_WORK ORDER_
Transcribe only part of the material below: the lines from the one containing "def effPqry (o" through the one containing "y; (r.code, r.fl)", inclusive, exactly as written.

_GIVEN RECORDS_

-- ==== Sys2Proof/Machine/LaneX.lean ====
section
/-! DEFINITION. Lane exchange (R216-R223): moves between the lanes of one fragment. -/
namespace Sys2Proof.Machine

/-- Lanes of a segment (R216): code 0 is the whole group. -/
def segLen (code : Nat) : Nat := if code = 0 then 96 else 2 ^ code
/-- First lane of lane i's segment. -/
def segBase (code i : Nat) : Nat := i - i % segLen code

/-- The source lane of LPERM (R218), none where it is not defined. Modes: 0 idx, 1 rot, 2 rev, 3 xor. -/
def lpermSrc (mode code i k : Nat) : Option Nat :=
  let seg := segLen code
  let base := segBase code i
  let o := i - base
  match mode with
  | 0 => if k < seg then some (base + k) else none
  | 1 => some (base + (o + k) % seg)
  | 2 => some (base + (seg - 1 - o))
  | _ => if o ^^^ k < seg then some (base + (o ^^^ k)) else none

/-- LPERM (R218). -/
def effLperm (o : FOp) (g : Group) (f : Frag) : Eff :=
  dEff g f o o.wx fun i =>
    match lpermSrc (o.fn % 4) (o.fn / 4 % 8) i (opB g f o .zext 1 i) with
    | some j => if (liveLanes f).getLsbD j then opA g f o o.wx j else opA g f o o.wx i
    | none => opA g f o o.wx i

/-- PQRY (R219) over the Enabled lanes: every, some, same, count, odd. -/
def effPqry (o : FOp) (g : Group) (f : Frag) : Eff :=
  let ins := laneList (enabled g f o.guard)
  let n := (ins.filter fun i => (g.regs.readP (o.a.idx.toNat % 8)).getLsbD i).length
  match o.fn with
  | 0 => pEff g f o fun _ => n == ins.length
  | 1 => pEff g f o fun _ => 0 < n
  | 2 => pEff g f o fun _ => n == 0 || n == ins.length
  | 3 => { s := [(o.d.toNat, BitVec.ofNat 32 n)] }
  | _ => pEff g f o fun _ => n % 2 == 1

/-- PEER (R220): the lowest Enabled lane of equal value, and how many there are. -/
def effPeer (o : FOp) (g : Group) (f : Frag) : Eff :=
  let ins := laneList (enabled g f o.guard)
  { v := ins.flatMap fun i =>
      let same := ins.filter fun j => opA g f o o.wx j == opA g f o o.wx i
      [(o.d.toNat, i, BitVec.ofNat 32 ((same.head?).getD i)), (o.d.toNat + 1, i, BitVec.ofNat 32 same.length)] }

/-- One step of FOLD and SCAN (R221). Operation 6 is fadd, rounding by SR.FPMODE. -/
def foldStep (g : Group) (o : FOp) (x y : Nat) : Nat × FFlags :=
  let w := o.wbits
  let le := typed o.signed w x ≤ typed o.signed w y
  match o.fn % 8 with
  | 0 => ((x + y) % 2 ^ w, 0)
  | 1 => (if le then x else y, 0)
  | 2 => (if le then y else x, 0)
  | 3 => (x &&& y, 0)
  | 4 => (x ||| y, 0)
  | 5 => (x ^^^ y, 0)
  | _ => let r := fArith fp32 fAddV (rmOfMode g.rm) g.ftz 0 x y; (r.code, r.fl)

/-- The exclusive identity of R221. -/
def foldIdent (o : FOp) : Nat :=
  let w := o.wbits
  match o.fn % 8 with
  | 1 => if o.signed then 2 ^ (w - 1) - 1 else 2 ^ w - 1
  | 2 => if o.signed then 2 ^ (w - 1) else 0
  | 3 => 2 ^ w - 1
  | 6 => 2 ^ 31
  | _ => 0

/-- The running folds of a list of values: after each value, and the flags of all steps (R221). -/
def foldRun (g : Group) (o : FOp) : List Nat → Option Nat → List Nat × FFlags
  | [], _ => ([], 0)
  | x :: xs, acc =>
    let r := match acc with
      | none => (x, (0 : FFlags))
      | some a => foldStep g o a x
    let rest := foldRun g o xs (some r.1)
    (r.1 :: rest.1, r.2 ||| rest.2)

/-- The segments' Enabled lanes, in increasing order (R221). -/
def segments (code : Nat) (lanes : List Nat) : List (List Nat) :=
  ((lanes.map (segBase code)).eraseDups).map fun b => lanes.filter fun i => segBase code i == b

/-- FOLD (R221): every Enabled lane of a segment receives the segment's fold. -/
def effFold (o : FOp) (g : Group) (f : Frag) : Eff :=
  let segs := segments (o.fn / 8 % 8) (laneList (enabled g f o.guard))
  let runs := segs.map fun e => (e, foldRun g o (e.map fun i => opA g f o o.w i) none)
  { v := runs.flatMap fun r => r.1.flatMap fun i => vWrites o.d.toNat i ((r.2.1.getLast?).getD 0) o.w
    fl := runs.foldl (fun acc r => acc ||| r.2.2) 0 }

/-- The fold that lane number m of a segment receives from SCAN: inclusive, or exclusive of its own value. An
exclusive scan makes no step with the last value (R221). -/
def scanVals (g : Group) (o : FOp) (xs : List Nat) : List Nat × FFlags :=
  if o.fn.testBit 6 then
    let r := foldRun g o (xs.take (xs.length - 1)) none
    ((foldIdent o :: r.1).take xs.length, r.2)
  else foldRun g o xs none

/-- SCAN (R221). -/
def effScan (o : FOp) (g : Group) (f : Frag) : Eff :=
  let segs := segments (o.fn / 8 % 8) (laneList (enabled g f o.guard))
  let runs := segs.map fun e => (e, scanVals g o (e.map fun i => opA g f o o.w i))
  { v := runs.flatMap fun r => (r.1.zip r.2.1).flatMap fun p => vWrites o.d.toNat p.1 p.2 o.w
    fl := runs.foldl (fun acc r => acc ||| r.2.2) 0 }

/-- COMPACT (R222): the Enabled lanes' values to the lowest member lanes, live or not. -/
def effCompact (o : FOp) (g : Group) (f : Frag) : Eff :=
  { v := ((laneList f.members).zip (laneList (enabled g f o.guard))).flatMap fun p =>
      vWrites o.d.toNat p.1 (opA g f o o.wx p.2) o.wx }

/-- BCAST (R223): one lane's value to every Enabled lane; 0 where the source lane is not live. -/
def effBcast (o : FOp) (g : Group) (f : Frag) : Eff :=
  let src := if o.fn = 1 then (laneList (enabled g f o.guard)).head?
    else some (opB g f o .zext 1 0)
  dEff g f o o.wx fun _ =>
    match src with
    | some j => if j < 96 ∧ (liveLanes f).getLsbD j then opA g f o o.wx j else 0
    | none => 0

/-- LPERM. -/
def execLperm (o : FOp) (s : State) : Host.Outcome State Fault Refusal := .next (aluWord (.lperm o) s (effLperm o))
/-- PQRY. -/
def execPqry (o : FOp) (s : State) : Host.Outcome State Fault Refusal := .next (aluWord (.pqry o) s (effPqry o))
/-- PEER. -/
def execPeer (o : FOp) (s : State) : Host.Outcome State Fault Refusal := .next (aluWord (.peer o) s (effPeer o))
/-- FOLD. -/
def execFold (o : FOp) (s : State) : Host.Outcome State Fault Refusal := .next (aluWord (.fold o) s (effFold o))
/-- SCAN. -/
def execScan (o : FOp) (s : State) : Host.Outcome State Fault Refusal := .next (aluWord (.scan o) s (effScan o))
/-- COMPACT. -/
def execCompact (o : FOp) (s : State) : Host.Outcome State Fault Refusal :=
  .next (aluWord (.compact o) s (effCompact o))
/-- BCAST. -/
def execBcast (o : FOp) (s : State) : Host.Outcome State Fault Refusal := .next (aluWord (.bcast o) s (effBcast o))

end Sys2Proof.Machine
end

_OUTPUT BELOW_
def effPqry (o : FOp) (g : Group) (f : Frag) : Eff :=
  let ins := laneList (enabled g f o.guard)
  let n := (ins.filter fun i => (g.regs.readP (o.a.idx.toNat % 8)).getLsbD i).length
  match o.fn with
  | 0 => pEff g f o fun _ => n == ins.length
  | 1 => pEff g f o fun _ => 0 < n
  | 2 => pEff g f o fun _ => n == 0 || n == ins.length
  | 3 => { s := [(o.d.toNat, BitVec.ofNat 32 n)] }
  | _ => pEff g f o fun _ => n % 2 == 1

/-- PEER (R220): the lowest Enabled lane of equal value, and how many there are. -/
def effPeer (o : FOp) (g : Group) (f : Frag) : Eff :=
  let ins := laneList (enabled g f o.guard)
  { v := ins.flatMap fun i =>
      let same := ins.filter fun j => opA g f o o.wx j == opA g f o o.wx i
      [(o.d.toNat, i, BitVec.ofNat 32 ((same.head?).getD i)), (o.d.toNat + 1, i, BitVec.ofNat 32 same.length)] }

/-- One step of FOLD and SCAN (R221). Operation 6 is fadd, rounding by SR.FPMODE. -/
def foldStep (g : Group) (o : FOp) (x y : Nat) : Nat × FFlags :=
  let w := o.wbits
  let le := typed o.signed w x ≤ typed o.signed w y
  match o.fn % 8 with
  | 0 => ((x + y) % 2 ^ w, 0)
  | 1 => (if le then x else y, 0)
  | 2 => (if le then y else x, 0)
  | 3 => (x &&& y, 0)
  | 4 => (x ||| y, 0)
  | 5 => (x ^^^ y, 0)
  | _ => let r := fArith fp32 fAddV (rmOfMode g.rm) g.ftz 0 x y; (r.code, r.fl)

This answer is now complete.